Place the blank square on the same parity as the parity of the permutation, and you are done. If the permutation has odd parity then place the blank an odd square (1,3,5,... chosen at random ). If the permutation has even parity then place the blank on an even square."
Also, "In practice, roughly every 4 consecutively generated permutations will consist of two even and two odd permutations, so even the per-iteration cost is negligible."
You can also check this site out: http://eusebeia.dyndns.org/epermute
I wouldn't really try altering the algorithm itself, it's probably moot for this application anyway. From what I see there are two options:
Just re-shuffle until you get an even permutation. This would probably throw away half a permutation on average (well, maybe a little more), but the extra work is very likely negligible.
Shuffle the board by using the game's moves itself. That is, just do a few hundred random moves. Since you're not taking all pieces out and re-assembling them you can't generate a state that's impossible to solve.
Fisher-Yates depends on the ability to swap any element with any other element. Since this violates the physics of the puzzle, I don't think you can use it here.
The naive solution is to do what you would do manually, randomly select one of the tiles adjacent to the empty one and swap with it. I don't know how many swaps you'd need to do to get a good shuffle.
UPDATED ANSWER:
Before I introduce this algorithm, I need to define two terms: inversion and polarity.

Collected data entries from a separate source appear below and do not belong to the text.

-- ==== Sys2Proof/Laws/OnlyBuffers.lean ====
section
/-! SUPPORT. The frame of every operation of Sys2Proof/Machine/Buffers.lean: which parts of the state it may change. -/

set_option linter.unusedTactic false
set_option linter.unreachableTactic false
set_option linter.unusedVariables false

namespace Sys2Proof.Machine

theorem State.dropWait_only {M : List Field} {s0 s : State} (hS : Only M s0 s)
    (hM : sub [.interp] M = true) (src : CmdSrc) : Only M s0 (State.dropWait s src) := by
  unfold State.dropWait
  repeat' (first
    | with_reducible exact hS
    | with_reducible assumption
    | exact sub_mono hM rfl
    | exact Or.inl (sub_mono hM rfl)
    | exact Or.inr rfl
    | exact Or.inr ⟨rfl, rfl, rfl, rfl, rfl⟩
    | exact Or.inr (fun k => k)
    | exact Or.inr (fun _ => rfl)
    | with_reducible refine only_ite (fun _ => ?_) (fun _ => ?_)
    | with_reducible apply only_withInterp
    | refine only_pair (by with_reducible assumption) ?_
    | refine only_optPair (by with_reducible assumption) ?_
    | refine only_opt (by with_reducible assumption) ?_
    | refine only_outcome (by with_reducible assumption) ?_
    | dsimp only
    | with_reducible intro _
    | split)

theorem State.useBuffer_only {M : List Field} {s0 s : State} (hS : Only M s0 s)
    (hM : sub [.regs, .flt, .reactions, .cht, .rings, .nextId, .dcmds, .ports, .interp, .sec, .pair, .hpus, .out] M = true) (src : CmdSrc) (pkt : Bytes) (data : Bytes) : Only M s0 (State.useBuffer s src pkt data) := by
  unfold State.useBuffer
  repeat' (first
    | with_reducible exact hS
    | with_reducible assumption
    | exact sub_mono hM rfl
    | exact Or.inl (sub_mono hM rfl)
    | exact Or.inr rfl
    | exact Or.inr ⟨rfl, rfl, rfl, rfl, rfl⟩
    | exact Or.inr (fun k => k)
    | exact Or.inr (fun _ => rfl)
    | with_reducible refine only_ite (fun _ => ?_) (fun _ => ?_)
    | with_reducible apply State.loadChart_only
    | with_reducible apply State.loadReaction_only
    | with_reducible apply State.sendAdmin_only
    | with_reducible apply State.share_only
    | with_reducible apply State.stageBytes_only
    | with_reducible apply State.writeTable_only
    | with_reducible apply only_withInterp
    | refine only_pair (by with_reducible assumption) ?_
    | refine only_optPair (by with_reducible assumption) ?_
    | refine only_opt (by with_reducible assumption) ?_
    | refine only_outcome (by with_reducible assumption) ?_
    | dsimp only
    | with_reducible intro _
    | split)

theorem State.bufferFailed_only {M : List Field} {s0 s : State} (hS : Only M s0 s)
    (hM : sub [.regs, .rings, .dmv, .interp, .hpus, .out] M = true) (w : BufWait) : Only M s0 (State.bufferFailed s w) := by
  unfold State.bufferFailed
  repeat' (first
    | with_reducible exact hS
    | with_reducible assumption
    | exact sub_mono hM rfl
    | exact Or.inl (sub_mono hM rfl)
    | exact Or.inr rfl
    | exact Or.inr ⟨rfl, rfl, rfl, rfl, rfl⟩
    | exact Or.inr (fun k => k)
    | exact Or.inr (fun _ => rfl)
    | with_reducible refine only_ite (fun _ => ?_) (fun _ => ?_)
    | with_reducible apply State.dropWait_only
    | with_reducible apply State.endCommand_only
    | with_reducible apply State.issueBuffer_only
    | with_reducible apply only_withInterp
    | refine only_pair (by with_reducible assumption) ?_
    | refine only_optPair (by with_reducible assumption) ?_
    | refine only_opt (by with_reducible assumption) ?_
    | refine only_outcome (by with_reducible assumption) ?_
    | dsimp only
    | with_reducible intro _
    | split)

theorem execBufferReadComplete_only {M : List Field} {s0 s : State} (hS : Only M s0 s)
    (hM : sub [.regs, .flt, .reactions, .cht, .rings, .nextId, .dcmds, .ports, .dmv, .interp, .sec, .pair, .hpus, .out] M = true) (src : CmdSrc) (result : BusResult) : OnlyNext M s0 (execBufferReadComplete src result s) := by
  unfold execBufferReadComplete
  repeat' (first
    | with_reducible exact hS
    | with_reducible assumption
    | exact sub_mono hM rfl
    | exact Or.inl (sub_mono hM rfl)
    | exact Or.inr rfl
    | exact Or.inr ⟨rfl, rfl, rfl, rfl, rfl⟩
    | exact Or.inr (fun k => k)
    | exact Or.inr (fun _ => rfl)
    | with_reducible refine only_ite (fun _ => ?_) (fun _ => ?_)
    | with_reducible refine only_iteNext (fun _ => ?_) (fun _ => ?_)
    | with_reducible refine Only.next ?_
    | with_reducible apply State.bufferFailed_only
    | with_reducible apply State.dropRead_only
    | with_reducible apply State.dropWait_only
    | with_reducible apply State.useBuffer_only
    | refine only_pair (by with_reducible assumption) ?_
    | refine only_optPair (by with_reducible assumption) ?_
    | refine only_opt (by with_reducible assumption) ?_
    | refine only_outcome (by with_reducible assumption) ?_
    | dsimp only
    | with_reducible intro _
    | split)

theorem execBufferReadTimeout_only {M : List Field} {s0 s : State} (hS : Only M s0 s)
    (hM : sub [.gcs, .regs, .flt, .sources, .first, .sets, .cht, .log, .wch, .rings, .ios, .dcmds, .ports, .portGroups, .rowOps, .commits, .clusters, .scc, .dmv, .interp, .mon, .pair, .chn, .hpus, .out] M = true) (src : CmdSrc) : OnlyNext M s0 (execBufferReadTimeout src s) := by
  unfold execBufferReadTimeout
  repeat' (first
    | with_reducible exact hS
    | with_reducible assumption
    | exact sub_mono hM rfl
    | exact Or.inl (sub_mono hM rfl)
    | exact Or.inr rfl
    | exact Or.inr ⟨rfl, rfl, rfl, rfl, rfl⟩
    | exact Or.inr (fun k => k)
    | exact Or.inr (fun _ => rfl)
    | with_reducible refine only_ite (fun _ => ?_) (fun _ => ?_)
    | with_reducible refine only_iteNext (fun _ => ?_) (fun _ => ?_)
    | with_reducible refine Only.next ?_
    | with_reducible apply State.bufferFailed_only
    | with_reducible apply State.dropRead_only
    | with_reducible apply State.quarantineTag_only
    | refine only_pair (by with_reducible assumption) ?_
    | refine only_optPair (by with_reducible assumption) ?_
    | refine only_opt (by with_reducible assumption) ?_
    | refine only_outcome (by with_reducible assumption) ?_
    | dsimp only
    | with_reducible intro _
    | split)

theorem execDeferredCommandStart_only {M : List Field} {s0 s : State} (hS : Only M s0 s)
    (hM : sub [.gcs, .startup, .phase, .halt, .regs, .flt, .sources, .first, .reactions, .ctxs, .sets, .cht, .log, .banks, .wch, .timer, .rings, .privLock, .ios, .nextId, .dcmds, .ports, .portGroups, .rowOps, .commits, .passes, .arbitrating, .clusters, .scc, .dmv, .interp, .scratch, .sec, .mon, .monitor, .pair, .role, .chn, .address, .hpus, .links, .pwin, .pool, .map, .sched, .freeCount, .out] M = true) (src : CmdSrc) : OnlyNext M s0 (execDeferredCommandStart src s) := by
  unfold execDeferredCommandStart
  repeat' (first
    | with_reducible exact hS
    | with_reducible assumption
    | exact sub_mono hM rfl
    | exact Or.inl (sub_mono hM rfl)
    | exact Or.inr rfl
    | exact Or.inr ⟨rfl, rfl, rfl, rfl, rfl⟩
    | exact Or.inr (fun k => k)
    | exact Or.inr (fun _ => rfl)
    | with_reducible refine only_ite (fun _ => ?_) (fun _ => ?_)
    | with_reducible refine only_iteNext (fun _ => ?_) (fun _ => ?_)
    | with_reducible refine Only.next ?_
    | with_reducible apply execCalRun_only
    | with_reducible apply execCleanRange_only
    | with_reducible apply execDiscardRange_only
    | with_reducible apply execFwCommit_only
    | with_reducible apply execGroupPower_only
    | with_reducible apply execInvalRange_only
    | with_reducible apply execPairJoin_only
    | with_reducible apply execPairLeave_only
    | with_reducible apply execPortAdmin_only
    | with_reducible apply execPortReset_only
    | with_reducible apply execSetReadPreserved_only
    | with_reducible apply execSetRecover_only
    | with_reducible apply execWatchSetTod_only
    | refine only_pair (by with_reducible assumption) ?_
    | refine only_optPair (by with_reducible assumption) ?_
    | refine only_opt (by with_reducible assumption) ?_
    | refine only_outcome (by with_reducible assumption) ?_
    | dsimp only
    | with_reducible intro _
    | split)

end Sys2Proof.Machine
end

Inversion: A pair of objects that are in the reverse order from where they ought to be. For more information on inversion, refer Counting inversions in an array
Polarity of a puzzle is whether the total number of inversions among all tiles is even or odd. A puzzle with 10 inversions has even polarity; a puzzle with 7 inversions has odd polarity.
Consider 3x3 puzzle like this:
| 6 | 3 | 2 |
| .. | 4 | 7 |
| 5 | 1 | 0 |
Counting all inversions here, we get: (i) 6 is inverted with 0, 1, 2, 3, 4 and 5. (ii) 3 is inverted with 0, 1, and 2. (iii) 2 is inverted with 0 and 1. (iv) 4 is inverted with 0 and 1. (v) 7 is inverted with 0, 1 and 5. (vi) 5 is inverted with 0 and 1. (vii) 1 is inverted with 0. In total we have 19 inversions.
If the width of puzzle is even number then moving a tile up or down will reverse the polarity so it is important that the puzzle is having even polarity when the empty tile is in last row. For this we will add the distance of the empty tile from the bottom row to our total inversions.
Now we know that a puzzle is solvable if it has even polarity (or permutations). So if our polarity is even then our problem is solved but for odd polarity we have to do this:
If the empty tile is not in the first row, then swap first two adjacent tiles in first row. This will change the polarity by 1 and we will have solvable puzzle having even polarity.
But if empty tile is in first row then swap adjacent tiles in last row. This would make puzzle solvable. So at the end you always end up with a solvable puzzle.
I hope I satisfy the answering requirements of stackoverflow for this question.